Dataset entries
────────────────────

-- ==== Sys2Proof/Tests/Slice0.lean ====
section
/-! SUPPORT. Tests/Slice0.lean: one-step tests with results taken from the spec's rules and examples, and a witness for
the hypotheses of every statement that has some. -/

namespace Sys2Proof.Tests

open Sys2Proof Sys2Proof.Machine Sys2Proof.Safety

/-! ## Small states -/

/-- The state after reset with these operand registers. -/
def withOperands (ops : Vector Byte 9) (s : State) : State := { s with slot := { s.slot with operands := ops } }

/-- A healthy entry of this value. -/
def healthy (v : Nat) : Entry := Entry.cold.withValue v

/-- A state in which entry `e` stands as given. -/
def withEntry (e : Fin 64) (en : Entry) (s : State) : State := s.setEntry e en

/-- A state in which this operation is in flight, with these found conditions. -/
def inFlight (w : Work) (found : List Condition) (s : State) : State :=
  { s with
    table := { s.table with held := w.targets },
    engine := { s.engine with op := some { work := w, found := found } },
    slot := { s.slot with state := match w with | .host c => .running c | _ => s.slot.state } }

/-- A state in which this command waits in the slot. -/
def waiting (c : EngineCommand) (s : State) : State := { s with slot := { s.slot with state := .waiting c } }

/-- A counting input with this weight and the configuration of a cold reset otherwise. -/
def counting (weight : Vector Nibble 4) : InputConfig := { InputConfig.cold with mode := .count, weight := weight }

/-- A group of the example of 10: destination, epoch, count, at weight 2. -/
def group (dest : Fin 64) (epoch : Bool) (count : Nat) : Group :=
  { dest := dest, epoch := epoch, weight := 2, sense := .add, link := some 4, count := count }

/-- A state whose input `n` is this one. -/
def withInput (n : Fin 16) (i : Input) (s : State) : State := s.setInput n i

/-- A running input with this configuration and queue. -/
def running (c : InputConfig) (queue : List Group) : Input :=
  { Input.afterReset c false with queue := queue }

/-- A state whose counter 4 is ARMED with this much remaining and this prewarn level. -/
def armed (remaining prewarn : Nat) (s : State) : State :=
  s.setTrip 4 { state := .armed, remaining := remaining, prewarn := prewarn, overshoot := 0 }

/-- A state whose counter 4 stands as given. -/
def withTrip (state : TripState) (remaining prewarn overshoot : Nat) (s : State) : State :=
  s.setTrip 4 { state := state, remaining := remaining, prewarn := prewarn, overshoot := overshoot }

/-- A state whose window points at this byte. -/
def pointed (space index offset : Byte) (s : State) : State :=
  s.setWindow { s.window with space := space, index := index, offset := offset }

/-- A notice to fill queues with. -/
def aNotice : Notice := { kind := .tariff, subject := 0, sequence := 0, data0 := 1, data1 := 2 }

/-- A state with this many notices and this lost count. -/
def withNotices (n lost : Nat) (s : State) : State :=
  { s with notices := { s.notices with queue := List.replicate n aNotice, lost := lost } }

/-- A state whose capture unit is in this phase, filling Bank A for this list after this many copies. -/
def capturing (phase : CapturePhase) (list : List (Fin 64)) (copies : Nat) (s : State) : State :=
  s.setCapture { s.capture with
    epoch := true, phase := phase, list := list, copiesMade := copies, sequence := 8, lastChosen := some .a,
    bankA := { Bank.afterReset with
      state := .filling,
      header := { BankHeader.zero with sequence := 8, listLength := list.length, copiesMade := copies } } }

/-- A state whose banks are in these states. -/
def withBanks (a b : BankState) (last : Option BankId) (s : State) : State :=
  s.setCapture { s.capture with
    bankA := { s.capture.bankA with state := a }, bankB := { s.capture.bankB with state := b }, lastChosen := last }

/-- A valid schedule of two points: minute 60 with bin 1, minute 1439 with bin 3 and its capture flag. -/
def scheduled (enable : Bool) (s : State) : State :=
  { s with tariff := { s.tariff with
    enable := enable, count := 2,
    points := (s.tariff.points.set 0 { minute := 60, bin := 1, capture := false }).set 1
      { minute := 1439, bin := 3, capture := true } } }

────────────────────

In full and word for word, restate the data.

-- ==== Sys2Proof/Tests/Slice0.lean ====
section
/-! SUPPORT. Tests/Slice0.lean: one-step tests with results taken from the spec's rules and examples, and a witness for
the hypotheses of every statement that has some. -/

namespace Sys2Proof.Tests

open Sys2Proof Sys2Proof.Machine Sys2Proof.Safety

/-! ## Small states -/

/-- The state after reset with these operand registers. -/
def withOperands (ops : Vector Byte 9) (s : State) : State := { s with slot := { s.slot with operands := ops } }

/-- A healthy entry of this value. -/
def healthy (v : Nat) : Entry := Entry.cold.withValue v

/-- A state in which entry `e` stands as given. -/
def withEntry (e : Fin 64) (en : Entry) (s : State) : State := s.setEntry e en

/-- A state in which this operation is in flight, with these found conditions. -/
def inFlight (w : Work) (found : List Condition) (s : State) : State :=
  { s with
    table := { s.table with held := w.targets },
    engine := { s.engine with op := some { work := w, found := found } },
    slot := { s.slot with state := match w with | .host c => .running c | _ => s.slot.state } }

/-- A state in which this command waits in the slot. -/
def waiting (c : EngineCommand) (s : State) : State := { s with slot := { s.slot with state := .waiting c } }

/-- A counting input with this weight and the configuration of a cold reset otherwise. -/
def counting (weight : Vector Nibble 4) : InputConfig := { InputConfig.cold with mode := .count, weight := weight }

/-- A group of the example of 10: destination, epoch, count, at weight 2. -/
def group (dest : Fin 64) (epoch : Bool) (count : Nat) : Group :=
  { dest := dest, epoch := epoch, weight := 2, sense := .add, link := some 4, count := count }

/-- A state whose input `n` is this one. -/
def withInput (n : Fin 16) (i : Input) (s : State) : State := s.setInput n i

/-- A running input with this configuration and queue. -/
def running (c : InputConfig) (queue : List Group) : Input :=
  { Input.afterReset c false with queue := queue }

/-- A state whose counter 4 is ARMED with this much remaining and this prewarn level. -/
def armed (remaining prewarn : Nat) (s : State) : State :=
  s.setTrip 4 { state := .armed, remaining := remaining, prewarn := prewarn, overshoot := 0 }

/-- A state whose counter 4 stands as given. -/
def withTrip (state : TripState) (remaining prewarn overshoot : Nat) (s : State) : State :=
  s.setTrip 4 { state := state, remaining := remaining, prewarn := prewarn, overshoot := overshoot }

/-- A state whose window points at this byte. -/
def pointed (space index offset : Byte) (s : State) : State :=
  s.setWindow { s.window with space := space, index := index, offset := offset }

/-- A notice to fill queues with. -/
def aNotice : Notice := { kind := .tariff, subject := 0, sequence := 0, data0 := 1, data1 := 2 }

/-- A state with this many notices and this lost count. -/
def withNotices (n lost : Nat) (s : State) : State :=
  { s with notices := { s.notices with queue := List.replicate n aNotice, lost := lost } }

/-- A state whose capture unit is in this phase, filling Bank A for this list after this many copies. -/
def capturing (phase : CapturePhase) (list : List (Fin 64)) (copies : Nat) (s : State) : State :=
  s.setCapture { s.capture with
    epoch := true, phase := phase, list := list, copiesMade := copies, sequence := 8, lastChosen := some .a,
    bankA := { Bank.afterReset with
      state := .filling,
      header := { BankHeader.zero with sequence := 8, listLength := list.length, copiesMade := copies } } }

/-- A state whose banks are in these states. -/
def withBanks (a b : BankState) (last : Option BankId) (s : State) : State :=
  s.setCapture { s.capture with
    bankA := { s.capture.bankA with state := a }, bankB := { s.capture.bankB with state := b }, lastChosen := last }

/-- A valid schedule of two points: minute 60 with bin 1, minute 1439 with bin 3 and its capture flag. -/
def scheduled (enable : Bool) (s : State) : State :=
  { s with tariff := { s.tariff with
    enable := enable, count := 2,
    points := (s.tariff.points.set 0 { minute := 60, bin := 1, capture := false }).set 1
      { minute := 1439, bin := 3, capture := true } } }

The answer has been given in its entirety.